Assigned task: Repeat word for word the line with "ds → v.kind = 1" and every line after it until the records below run out.

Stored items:

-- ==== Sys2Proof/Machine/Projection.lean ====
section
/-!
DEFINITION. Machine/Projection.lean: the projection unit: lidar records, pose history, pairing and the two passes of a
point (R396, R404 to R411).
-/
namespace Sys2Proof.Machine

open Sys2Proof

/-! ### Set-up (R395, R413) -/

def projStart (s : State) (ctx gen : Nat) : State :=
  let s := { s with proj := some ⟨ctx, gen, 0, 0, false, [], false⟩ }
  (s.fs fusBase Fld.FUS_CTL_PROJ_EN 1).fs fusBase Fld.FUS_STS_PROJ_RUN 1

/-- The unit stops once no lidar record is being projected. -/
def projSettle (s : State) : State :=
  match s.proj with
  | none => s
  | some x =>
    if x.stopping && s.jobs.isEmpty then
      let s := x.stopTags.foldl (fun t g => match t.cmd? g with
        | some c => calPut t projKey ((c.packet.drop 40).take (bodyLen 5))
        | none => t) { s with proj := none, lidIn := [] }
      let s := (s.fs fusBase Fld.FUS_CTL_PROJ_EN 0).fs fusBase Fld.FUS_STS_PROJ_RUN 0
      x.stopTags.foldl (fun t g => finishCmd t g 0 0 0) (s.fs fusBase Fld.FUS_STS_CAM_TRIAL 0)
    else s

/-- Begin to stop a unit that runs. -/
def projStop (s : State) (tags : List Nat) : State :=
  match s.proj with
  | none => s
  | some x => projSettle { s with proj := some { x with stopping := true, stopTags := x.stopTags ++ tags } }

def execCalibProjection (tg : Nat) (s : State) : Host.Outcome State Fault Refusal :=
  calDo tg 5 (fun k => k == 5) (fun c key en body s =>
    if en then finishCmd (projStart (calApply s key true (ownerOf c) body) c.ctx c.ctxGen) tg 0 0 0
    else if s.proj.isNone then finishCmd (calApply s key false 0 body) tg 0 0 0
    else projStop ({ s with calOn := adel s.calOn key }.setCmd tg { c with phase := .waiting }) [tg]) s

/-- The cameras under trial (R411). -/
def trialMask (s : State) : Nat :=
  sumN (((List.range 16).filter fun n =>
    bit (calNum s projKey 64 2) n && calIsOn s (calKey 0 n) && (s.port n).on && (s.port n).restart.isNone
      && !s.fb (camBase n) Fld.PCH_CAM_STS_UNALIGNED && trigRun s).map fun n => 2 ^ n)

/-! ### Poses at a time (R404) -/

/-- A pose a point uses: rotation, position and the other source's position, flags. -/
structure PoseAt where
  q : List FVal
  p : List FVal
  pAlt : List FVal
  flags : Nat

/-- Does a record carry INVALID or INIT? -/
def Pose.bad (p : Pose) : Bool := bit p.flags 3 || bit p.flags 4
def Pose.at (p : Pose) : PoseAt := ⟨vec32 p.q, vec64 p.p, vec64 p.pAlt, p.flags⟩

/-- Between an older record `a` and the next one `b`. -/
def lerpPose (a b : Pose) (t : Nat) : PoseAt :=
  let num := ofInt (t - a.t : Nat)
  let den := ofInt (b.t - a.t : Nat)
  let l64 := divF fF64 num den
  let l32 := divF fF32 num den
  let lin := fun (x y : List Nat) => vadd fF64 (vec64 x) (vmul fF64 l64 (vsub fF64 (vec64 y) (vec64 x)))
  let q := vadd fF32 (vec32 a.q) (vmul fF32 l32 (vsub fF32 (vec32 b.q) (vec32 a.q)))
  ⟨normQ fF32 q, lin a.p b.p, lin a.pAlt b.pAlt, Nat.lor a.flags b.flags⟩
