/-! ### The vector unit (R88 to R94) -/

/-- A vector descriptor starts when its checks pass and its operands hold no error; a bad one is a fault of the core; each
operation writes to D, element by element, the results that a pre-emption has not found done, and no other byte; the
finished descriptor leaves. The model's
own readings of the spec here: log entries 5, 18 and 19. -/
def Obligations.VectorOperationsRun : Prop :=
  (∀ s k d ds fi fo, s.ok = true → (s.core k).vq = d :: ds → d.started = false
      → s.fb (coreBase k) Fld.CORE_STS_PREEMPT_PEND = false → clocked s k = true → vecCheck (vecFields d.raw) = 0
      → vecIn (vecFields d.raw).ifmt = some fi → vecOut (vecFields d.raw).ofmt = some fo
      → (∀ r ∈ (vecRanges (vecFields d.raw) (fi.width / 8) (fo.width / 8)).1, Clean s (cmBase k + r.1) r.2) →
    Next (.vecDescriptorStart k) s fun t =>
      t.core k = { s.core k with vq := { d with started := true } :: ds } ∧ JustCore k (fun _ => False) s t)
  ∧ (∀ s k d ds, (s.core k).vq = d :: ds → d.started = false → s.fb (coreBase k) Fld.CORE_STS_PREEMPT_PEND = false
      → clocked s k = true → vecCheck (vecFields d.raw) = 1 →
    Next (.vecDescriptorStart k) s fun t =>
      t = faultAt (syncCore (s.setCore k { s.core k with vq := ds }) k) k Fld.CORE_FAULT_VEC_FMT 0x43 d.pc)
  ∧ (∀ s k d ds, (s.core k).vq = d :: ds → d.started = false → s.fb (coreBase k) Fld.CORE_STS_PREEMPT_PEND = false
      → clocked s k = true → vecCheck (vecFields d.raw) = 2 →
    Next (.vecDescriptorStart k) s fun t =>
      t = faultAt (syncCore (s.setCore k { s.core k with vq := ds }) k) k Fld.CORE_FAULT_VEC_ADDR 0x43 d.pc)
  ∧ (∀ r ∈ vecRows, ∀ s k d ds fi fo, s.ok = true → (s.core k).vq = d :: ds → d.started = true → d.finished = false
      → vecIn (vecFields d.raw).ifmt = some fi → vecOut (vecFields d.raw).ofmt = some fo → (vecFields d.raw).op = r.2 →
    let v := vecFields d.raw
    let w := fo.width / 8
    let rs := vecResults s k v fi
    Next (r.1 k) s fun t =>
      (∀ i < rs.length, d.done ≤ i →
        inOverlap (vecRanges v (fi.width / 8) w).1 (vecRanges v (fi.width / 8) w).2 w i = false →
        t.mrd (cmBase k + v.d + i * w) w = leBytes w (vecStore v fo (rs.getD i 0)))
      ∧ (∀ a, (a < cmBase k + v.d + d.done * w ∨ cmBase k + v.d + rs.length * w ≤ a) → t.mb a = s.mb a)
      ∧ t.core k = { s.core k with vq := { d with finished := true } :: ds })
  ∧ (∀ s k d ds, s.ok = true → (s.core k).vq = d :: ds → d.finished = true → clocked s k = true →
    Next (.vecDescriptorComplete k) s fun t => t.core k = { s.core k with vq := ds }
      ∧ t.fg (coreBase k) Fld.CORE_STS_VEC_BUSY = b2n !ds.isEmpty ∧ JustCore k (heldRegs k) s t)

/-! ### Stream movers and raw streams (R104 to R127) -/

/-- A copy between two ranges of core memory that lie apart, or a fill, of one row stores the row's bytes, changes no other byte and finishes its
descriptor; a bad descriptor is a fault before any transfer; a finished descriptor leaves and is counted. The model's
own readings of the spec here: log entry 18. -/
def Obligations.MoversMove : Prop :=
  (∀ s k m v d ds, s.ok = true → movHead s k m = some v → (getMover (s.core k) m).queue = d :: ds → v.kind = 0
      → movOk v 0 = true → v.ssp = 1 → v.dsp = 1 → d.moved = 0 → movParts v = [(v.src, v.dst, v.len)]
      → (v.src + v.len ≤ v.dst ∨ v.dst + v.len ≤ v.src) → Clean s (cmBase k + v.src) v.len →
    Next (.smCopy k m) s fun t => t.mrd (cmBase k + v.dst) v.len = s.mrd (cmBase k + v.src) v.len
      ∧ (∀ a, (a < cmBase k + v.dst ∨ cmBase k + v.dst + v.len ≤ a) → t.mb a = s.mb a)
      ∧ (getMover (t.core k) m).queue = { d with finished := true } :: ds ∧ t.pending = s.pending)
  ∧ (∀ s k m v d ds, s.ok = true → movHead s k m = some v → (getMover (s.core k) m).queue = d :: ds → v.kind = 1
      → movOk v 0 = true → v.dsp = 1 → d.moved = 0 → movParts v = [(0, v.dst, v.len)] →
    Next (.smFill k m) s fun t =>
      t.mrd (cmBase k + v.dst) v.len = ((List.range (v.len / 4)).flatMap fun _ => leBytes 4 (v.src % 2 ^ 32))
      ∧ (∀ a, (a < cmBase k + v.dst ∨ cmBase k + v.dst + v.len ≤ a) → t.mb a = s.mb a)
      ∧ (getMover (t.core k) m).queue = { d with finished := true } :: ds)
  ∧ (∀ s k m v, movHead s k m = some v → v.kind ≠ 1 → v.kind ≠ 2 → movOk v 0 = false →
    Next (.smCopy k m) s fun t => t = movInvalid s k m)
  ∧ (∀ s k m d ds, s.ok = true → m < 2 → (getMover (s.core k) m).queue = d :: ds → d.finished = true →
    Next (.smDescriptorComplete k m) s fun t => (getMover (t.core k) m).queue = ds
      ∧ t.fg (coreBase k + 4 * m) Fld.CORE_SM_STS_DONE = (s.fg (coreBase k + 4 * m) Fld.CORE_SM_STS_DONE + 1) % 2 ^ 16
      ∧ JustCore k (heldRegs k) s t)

Reply to the task:
  ∧ (∀ s k m v d ds, s.ok = true → movHead s k m = some v → (getMover (s.core k) m).queue = d :: ds → v.kind = 1
      → movOk v 0 = true → v.dsp = 1 → d.moved = 0 → movParts v = [(0, v.dst, v.len)] →
    Next (.smFill k m) s fun t =>
      t.mrd (cmBase k + v.dst) v.len = ((List.range (v.len / 4)).flatMap fun _ => leBytes 4 (v.src % 2 ^ 32))
      ∧ (∀ a, (a < cmBase k + v.dst ∨ cmBase k + v.dst + v.len ≤ a) → t.mb a = s.mb a)
      ∧ (getMover (t.core k) m).queue = { d with finished := true } :: ds)
  ∧ (∀ s k m v, movHead s k m = some v → v.kind ≠ 1 → v.kind ≠ 2 → movOk v 0 = false →
    Next (.smCopy k m) s fun t => t = movInvalid s k m)
  ∧ (∀ s k m d ds, s.ok = true → m < 2 → (getMover (s.core k) m).queue = d :: ds → d.finished = true →
    Next (.smDescriptorComplete k m) s fun t => (getMover (t.core k) m).queue = ds
      ∧ t.fg (coreBase k + 4 * m) Fld.CORE_SM_STS_DONE = (s.fg (coreBase k + 4 * m) Fld.CORE_SM_STS_DONE + 1) % 2 ^ 16
      ∧ JustCore k (heldRegs k) s t)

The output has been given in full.